The scatter plot and regression line (thick red line) is plotted below.
```{r}
plot(GPA ~ studyHr, data=survey, las=1, pch=16, xlab="average study hours/day")
abline(fit, col="red", lwd=2)
```
**d. (2 points) Based on the result in part (c), what can you conclude about the relationship of GPA and average study hours?**
Since the slope is positive and is highly significant, there is evidence to suggest an assoication between a student who spends more hours studying and having a higher GPA. There is a positive correlation between the average study hours and GPA.
However, the correlation coefficient between the GPA and study hour is `r round(cor(survey$GPA,survey$studyHr),2)` (computed by the command `cor(survey$GPA,survey$studyHr)`). This is not a strong correlation.
**e. (2 points) Make a scatter plot of the residuals versus studyHr for the regression result in part (c).**
```{r}
# Residual plot for part (c)
plot(fit$residuals ~ survey$studyHr, xlab="average study hours/day",
ylab="Residuals", las=1, pch=16)
abline(h=0)
```
**f. (9 points) Create 4 subsets of the survey data frame containing freshman, sophomore, junior and senior students. Then fit a linear model predicting GPA from studyHr for each group. The slope of which group(s) is significant at the 5% level?**
**Hint: If you forget how to subset a data frame, review Week 3's Lon Capa problem on subsetting a data frame.**
```{r}
# subset data
survey_fr <- survey[survey$schoolYear=="Freshman",]
survey_so <- survey[survey$schoolYear=="Sophomore",]
survey_jr <- survey[survey$schoolYear=="Junior",]
survey_sr <- survey[survey$schoolYear=="Senior",]
# fit linear models
fit_fr <- lm(GPA ~ studyHr, data=survey_fr)
fit_so <- lm(GPA ~ studyHr, data=survey_so)
fit_jr <- lm(GPA ~ studyHr, data=survey_jr)
fit_sr <- lm(GPA ~ studyHr, data=survey_sr)
# look at the models
summary(fit_fr)
summary(fit_so)
summary(fit_jr)
summary(fit_sr)
```
From the summaries, we see that the slopes for the freshmen, sophomores and seniors are significant at the 5% level.
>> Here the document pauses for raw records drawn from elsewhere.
/-- An idle lane takes the next record as one does that waits in its `tnext` (R125, R129): it ends where no task is left, and takes a fault slot
where the page of its queue faults; with every slot of the die busy it looks again later (R204). -/
def Fab.idleTake (ctl : Ctl) (f : Fab) (c s l : Nat) (tpc : Addr) (q : Nat) : Fab :=
  match (f.core c).team with
  | none => f
  | some t =>
    let (tasks, va) := match f.grid? t.grid with | some g => (g.tasks, (g.tqs.getD q 0).toNat) | none => (0, 0)
    let wait (f : Fab) (at_ : Loc) : Fab := f.modLane c s l (fun x => x.tnextPark tpc q at_)
    if tasks = 0 then f.exitLane ctl c s l
    else if 2 ^ 48 ≤ va then wait f badQueue
    else match f.translate ctl (some c) t.ctx va .atomic with
      | (.ok loc _, f) =>
        if paKind loc.phys.1 ≠ .mem then wait f badQueue
        else
          let r := f.takeTask ctl t.ctx t.grid c s l tpc q loc (f.takeFuel ctl t.ctx loc)
          r.2.took ctl c s l tpc q true r.1
      | (.perm, f) => wait f badQueue
      | (.fault r lv, f) =>
        wait (f.faultTake ctl (c / 48) ⟨t.ctx, BitVec.ofNat 48 va, accessBits .atomic, 0, r, lv, 1, c, s, 0, tpc, f.time, false, [.idle c s l]⟩).2 awaitQueue
/-- A lane becomes idle at a `tnext` (R125). -/
def Fab.goIdle (ctl : Ctl) (f : Fab) (c s l : Nat) (tpc : Addr) (q : Nat) : Fab :=
  (f.modLane c s l (fun x =>
    let x := { x with status := .live, idle := true, prio := 0, pc := tpc, parkNext := tpc + 12, lastTnext := some (tpc, q) }
    { x with ck := x.tnextHead tpc q })).idleTake ctl c s l tpc q
/-- An idle lane whose queue's page has been serviced, or found no slot, looks again. -/
def Fab.idleAgain (ctl : Ctl) (f : Fab) (c s l : Nat) : Fab :=
  match f.lane? c s l with
  | some x => (match x.park with
    | some (.tnext q d) => if x.idle ∧ d = awaitQueue then f.idleTake ctl c s l x.pc q else f
    | _ => f)
  | none => f
/-- An idle lane whose queue's page has been refused waits as at a queue that cannot be used (R205, log 39). -/
def Fab.idleRefused (f : Fab) (c s l : Nat) : Fab :=
  f.modLane c s l (fun x => match x.park with
    | some (.tnext q d) => if x.idle ∧ d = awaitQueue then { x with park := some (.tnext q badQueue) } else x
    | _ => x)
/-- Idle lanes that no fault slot holds look again. -/
def Fab.idlesGo (ctl : Ctl) (f : Fab) : Fab :=
  f.cores.foldl (fun f k => match k.2.team with
    | none => f
    | some t => (t.groups.mapIdx (fun s g => (s, g))).foldl (fun f p =>
        (List.range p.2.lanes.length).foldl (fun f l =>
          if f.faults.any (fun x => x.2.who.contains (.idle k.1 p.1 l)) then f else f.idleAgain ctl k.1 p.1 l) f) f) f

/-- Cancels a lane (R121-R125): the residue of Table 6.3; a lane that has retired a `tnext` becomes idle there. -/
def Fab.cancelLane (ctl : Ctl) (f : Fab) (c s l : Nat) : Fab :=
  match (f.core c).team, f.lane? c s l with
  | some t, some x =>
    let f := match x.park with
      | some (.tnext _ d) => f.waiterDrop ctl t.ctx d c s l
      | some (.qdeq d _ _ _ n _) => (f.waiterDrop ctl t.ctx d c s l).liftLower c s n l
      | some (.handed d _ _ n _ b) => ((f.modLane c s l (fun x => { x with park := none })).giveBack ctl c t.ctx d b).liftLower c s n l
      | some (.syscall (some tok) _) => f.staleToken t.ctx tok
      | some (.syscall none b) => f.syscallRest t.ctx c s l b
      | _ => f
    let f := f.dropCopies c s l
    let f := (f.modGroup c s (fun g => (((g.endLoads l).dropStores StoreKind.dropped l).endLane l .cancelled).strike l)).pruneHeld c s
    let f := f.modGrid t.grid (fun g => { g with canc := g.canc + 1 })
    let f := f.count 0x710
    let f := if x.task then f.taskDone ctl t.grid else f
    match x.lastTnext, f.grid? t.grid with
    | some (tpc, q), some _ => f.goIdle ctl c s l tpc q
    | _, _ => f.reportEnd c
  | _, _ => f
**g. (2 points) Use the `predict()` function on one of the linear models in (f) to predict the GPA of a senior student spending 1.5 hours/day studying.**
```{r}
(GPA_pred <- predict(fit_sr, newdata=data.frame(studyHr=1.5)))
```
So the predicted GPA is `r round(GPA_pred,2)`.
**h. (4 points) Fit a linear model predicting studyHr from GPA for the senior students. Then use it and the `predict()` function to predict studyHr for a senior student with a GPA = GPA_g, where GPA_g is the predicted GPA calculated in part (g) above. Is the predicted value of studyHr greater than, equal to, or smaller than 1.5?**
**(As you've learned in Stat 100, this phenomenon is a consequence of the regression to the mean.)**
```{r}
# linear model
fit_hours <- lm(studyHr ~ GPA, data=survey_sr)
# make prediction
(studyHr_pred <- predict(fit_hours, newdata=data.frame(GPA=GPA_pred)))
```
We see that the predicted studyHr is `r round(studyHr_pred,2)`, which is greater than 1.5.
The predicted studyHr, `r round(studyHr_pred,2)`, is closer to the mean of `survey_sr$studyHr` (= `r mean(survey_sr$studyHr)`) than 1.5 is to the mean, a consequence of the *regression to the mean*.